The Voyage Out

Inspired by Caroline’s beautiful review I’ve started reading Virginia Woolf’s first published novel: The Voyage Out (1915).

Throughout The Voyage Out, writes Suzanne Raitt in The Cambridge Companion, Rachel (the heroine of the story) fights, just like Virginia Woolf herself, to develop a voice to which people will listen:

Each of the ladies, being after the fashion of their sex, highly trained in promoting men’s talk without listening to it, could think—about the education of children, about the use of fog sirens in an opera—without betraying herself. Only it struck Helen that Rachel was perhaps too still for a hostess, and that she might have done something with her hands.

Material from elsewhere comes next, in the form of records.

/-- Both instances hold the empty message, and a FINALIZE is pending. -/
theorem witness_StepKeepsDigestsRight :
    (∀ k j, (stateOf .powerOn [cmdWrite 0 0x30000000]).instAt k = some j →
      (∃ m, j.eng.Holds m) ∨ ∃ m, j.eng.phase = .finalized ∧ j.eng.memo = messageDigest m) ∧
      ∃ t, step (stateOf .powerOn [cmdWrite 0 0x30000000]) = .next t := by
  refine ⟨?_, ⟨_, rfl⟩⟩
  intro k j h
  match k, h with
  | 0, h => cases h; exact Or.inl ⟨[], witness_IngestAppendsToTheMessage⟩
  | 1, h => cases h; exact Or.inl ⟨[], witness_IngestAppendsToTheMessage⟩
  | n + 2, h => cases n <;> cases h

/-- A Finalized instance with an INGEST pending, which is no reset of it; also the first clause of
StickyBitsStayAndDoNotStop, with ILL set. -/
theorem witness_FinalizedUntilReset :
    (∃ t, step (stateOf { engineOf .finalized [] 0 with ill := true } [cmdWrite 0 0x21780000]) = .next t) ∧
      (stateOf { engineOf .finalized [] 0 with ill := true } []).instAt 0 =
        some (instanceOf { engineOf .finalized [] 0 with ill := true }) ∧
      ¬ (cmdWrite 0 0x21780000).resets 0 (stateOf { engineOf .finalized [] 0 with ill := true } [cmdWrite 0 0x21780000]) := by
  refine ⟨⟨_, rfl⟩, rfl, ?_⟩
  rintro (h | ⟨w, h, hd⟩)
  · cases h
  · cases h
    exact absurd hd (by decide)

/-- The second clause: the two accesses that reset an instance. -/
theorem witness_StickyBitsStayAndDoNotStop :
    (Access.hardReset 0).resets 0 (stateOf .powerOn [.hardReset 0]) ∧
      (cmdWrite 1 0x10000000).resets 1 (stateOf .powerOn [cmdWrite 1 0x10000000]) ∧
      (stateOf .powerOn []).instAt 0 ≠ none ∧ (stateOf .powerOn []).instAt 1 ≠ none :=
  ⟨Or.inl rfl, Or.inr ⟨0x10000000, rfl, by decide⟩, by decide, by decide⟩

theorem witness_IllegalCommandSetsOnlyIll :
    (cmdWrite 1 0x24000000).command (stateOf .powerOn [cmdWrite 1 0x24000000]) = some (1, 0x24000000) ∧
      (stateOf .powerOn []).instAt 1 = some Instance.powerOn ∧ decode 0x24000000 = .illegal .reservedBitsSet := by decide

/-- A run that has an event and goes on. -/
theorem witness_FaultLogRecordsAndIsNeverCleared :
    (raise (.illegalCommand 0) (stateOf .powerOn [cmdWrite 0 0x10000000])).inst.faultLog ≠ [] ∧
      ∃ t, runSteps 1 (raise (.illegalCommand 0) (stateOf .powerOn [cmdWrite 0 0x10000000])) = .next t :=
  ⟨by decide, ⟨_, rfl⟩⟩

/-- Every clause of RegisterReads: each offset of the window lies under one of them. -/
theorem witness_RegisterReads :
    ∀ n, n < 16 → resolve (.window 0 (4 * n)) (stateOf .powerOn []) = some (0, 4 * n) ∧ 4 * n % 4 = 0 ∧
      (4 * n ≤ 0x0C ∨ (∃ i : Fin 5, 4 * n = 0x10 + 4 * i.val) ∨ 0x24 ≤ 4 * n) := by decide

/-- An address target reaches instance 0 whatever BASE is. -/
theorem witness_address_target (s : State) : resolve (.address (Config.base 0 + 0x3C)) s = some (0, 0x3C) := by
  have h : inWindow (Config.base 0) (Config.base 0 + 0x3C) = true := (inWindow_iff _ _).mpr (by omega)
  simp [resolve, locate, State.numInstances, List.range_succ_eq_map, h]

theorem witness_StatusFields : (engineOf .accumulating (letters 63) 504).buf.length ≤ 63 := by decide

theorem witness_OtherWritesIgnored :
    resolve (.window 0 0x04) (stateOf .powerOn []) = some (0, 0x04) ∧ 0x04 % 4 = 0 ∧ (0x04 : Nat) ≠ 0x00 ∧
      (stateOf .powerOn []).instAt 0 ≠ none := by decide

theorem witness_OnlyCommandsChangeEngines :
    (∃ t, step (stateOf .powerOn [readOf 0 (.digest 0)]) = .next t) ∧
      (readOf 0 (.digest 0)).command (stateOf .powerOn [readOf 0 (.digest 0)]) = none ∧
      (∀ n, readOf 0 (.digest 0) ≠ .hardReset n) := ⟨⟨_, rfl⟩, rfl, by intro n h; cases h⟩

theorem witness_BitCounterReadsConsistent :
    (stateOf (engineOf .accumulating [] 512) [readOf 0 .bitcntHi, readOf 0 .bitcntLo]).pending =
        readOf 0 .bitcntHi :: readOf 0 .bitcntLo :: [] ∧
      (stateOf (engineOf .accumulating [] 512) []).instAt 0 = some (instanceOf (engineOf .accumulating [] 512)) := by decide

/-- An access to instance 1 does not reach instance 0. -/
theorem witness_InstancesShareNoState :
    (∃ t, step (stateOf .powerOn [cmdWrite 1 0x30000000]) = .next t) ∧
      (cmdWrite 1 0x30000000).reaches (stateOf .powerOn [cmdWrite 1 0x30000000]) ≠ some 0 := ⟨⟨_, rfl⟩, by decide⟩

/-- Two platforms that agree on instance 1 alone. -/
theorem witness_InstanceLearnsNothingOfOthers :
    (cmdWrite 1 0x30000000).reaches (stateOf .powerOn [cmdWrite 1 0x30000000]) = some 1 ∧
      resolve (.window 1 0) (stateOf .powerOn []) = resolve (.window 1 0) (stateOf (engineOf .finalized [] 8) []) ∧
      (stateOf .powerOn []).instAt 1 = (stateOf (engineOf .finalized [] 8) []).instAt 1 ∧
      (stateOf .powerOn []).instAt 0 ≠ (stateOf (engineOf .finalized [] 8) []).instAt 0 ∧
      ∃ t, step (stateOf .powerOn [cmdWrite 1 0x30000000]) = .next t :=
  ⟨by decide, by decide, by decide, by decide, ⟨_, rfl⟩⟩

/-- HashStringGivesTheDigest and VerifyComparesDigest, on instance 1 of a platform whose instance 0 is in use. -/
theorem witness_HashStringGivesTheDigest :
    (stateOf (engineOf .accumulating [1] 8) []).pending = [] ∧
      (stateOf (engineOf .accumulating [1] 8) []).instAt 1 = some Instance.powerOn := by decide

end Sys2Proof.Tests
end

“Perhaps—?” she said at length, upon which they rose and left, vaguely to the surprise of the gentlemen, who had either thought them attentive or had forgotten their presence.

Virginia Woolf, The Voyage Out (1915) chp. 1

Its strange, weird actually, but I recognize this situation so very well. I still meet it when I, every now and then, spend time with men that are older than myself. How they can talk and talk and talk without paying any attention to the fact that they are in the company of smart(er) and (more) interesting women – with important stories to tell …

Is it still more difficult for a woman than a man to find her own voice?


10 thoughts on “The Voyage Out

  1. I’m thrilled to know you are reading this now. I have still not finished it, I savour it for its beauty and the insight. It’s amazingly rich and what it contains on the relationship between men and women is so well said. Like the passage you quoted. Some of it is very intense, not easy to read.
    I sadly even know a few young men exactly like those olders ones you mention.

    1. I’ve read the first four chapters & I love it! I love the way she uses humor and irony, how she moves between darker moods and the really bright moments.
      And this passage, at the end of chp 3, really reminded me of “The Waves”:
      She then fell into a sleep, (…) The dreams were not confined to her indeed, but went from one brain to another. They all dreamt of each other that night, as was natural, considering how thin the partitions were between them, and how strangely they had been lifted off the earth to sit next each other in mid-ocean, and see every detail of each other’s faces, and hear whatever they chanced to say.
      This inter-mind experience is just what she will be exploring in “The Waves”

      1. It’s a fantastic passage. I’m astonished the book was not well received and to this day it’s often mentioned as it was minor. It’s different form her later work but not minor. I like the mood and atmosphere, the foreshadowing.
        I like Rachel and Helen very much.

  2. Thank you for showcasing the beauty of the work Virginia and Leonard did at Hogarth, Sigrun. Truly a lost art — every worthy book should be made with such care and devotion. The Voyage Out if one of my favorites — I look forward to reading your thoughts. Enjoy!

  3. Yes, is the answer to your question, Sigrun, although it is so much better than it was for Virginia Woolf, for women in the ’60s and ’70s and maybe even into the ’80s but somewhere it started getting harder again. Frankly, I’m writing to see if I can find out. Clearly, I am older–sixty–so I have some experience but I don’t trust my perspective any longer and am re-reading some of Virginia Woolf to see if I can remember.

    As you know, I am a great admirer of your blog. Please know you give me great hope for the future.

    Karen

    1. Dear Karen, thank you for such sweet compliments!
      I must admit I find it rather shocking that we today, in 2012, still find Woolf’s observation to be relevant and up-to-date.

  4. “Is it still more difficult for a woman than a man to find her own voice?” you ask. Woolf herself asks this question, in many ways, in A Room of One’s Own, one of the greatest essays ever written, I think. It certainly was, she thought, writing in 1928, but she also thought she saw it happening — women beginning to write about what women did and and said when there was no man around, when they were entirely free of even the virtual presence of the opposite sex, which has been the source of their oppression for millennia, and still is. I suppose it’s always difficult for every author to find their own voice, their sex with all that implies being one, sometimes major, sometimes fatal, hurdle to get over.

    1. Thank you replying!
      In “A Room …” Woolf talks about the androgynous writer as an ideal: a person having the experiences and quality of both sexes united in one voice.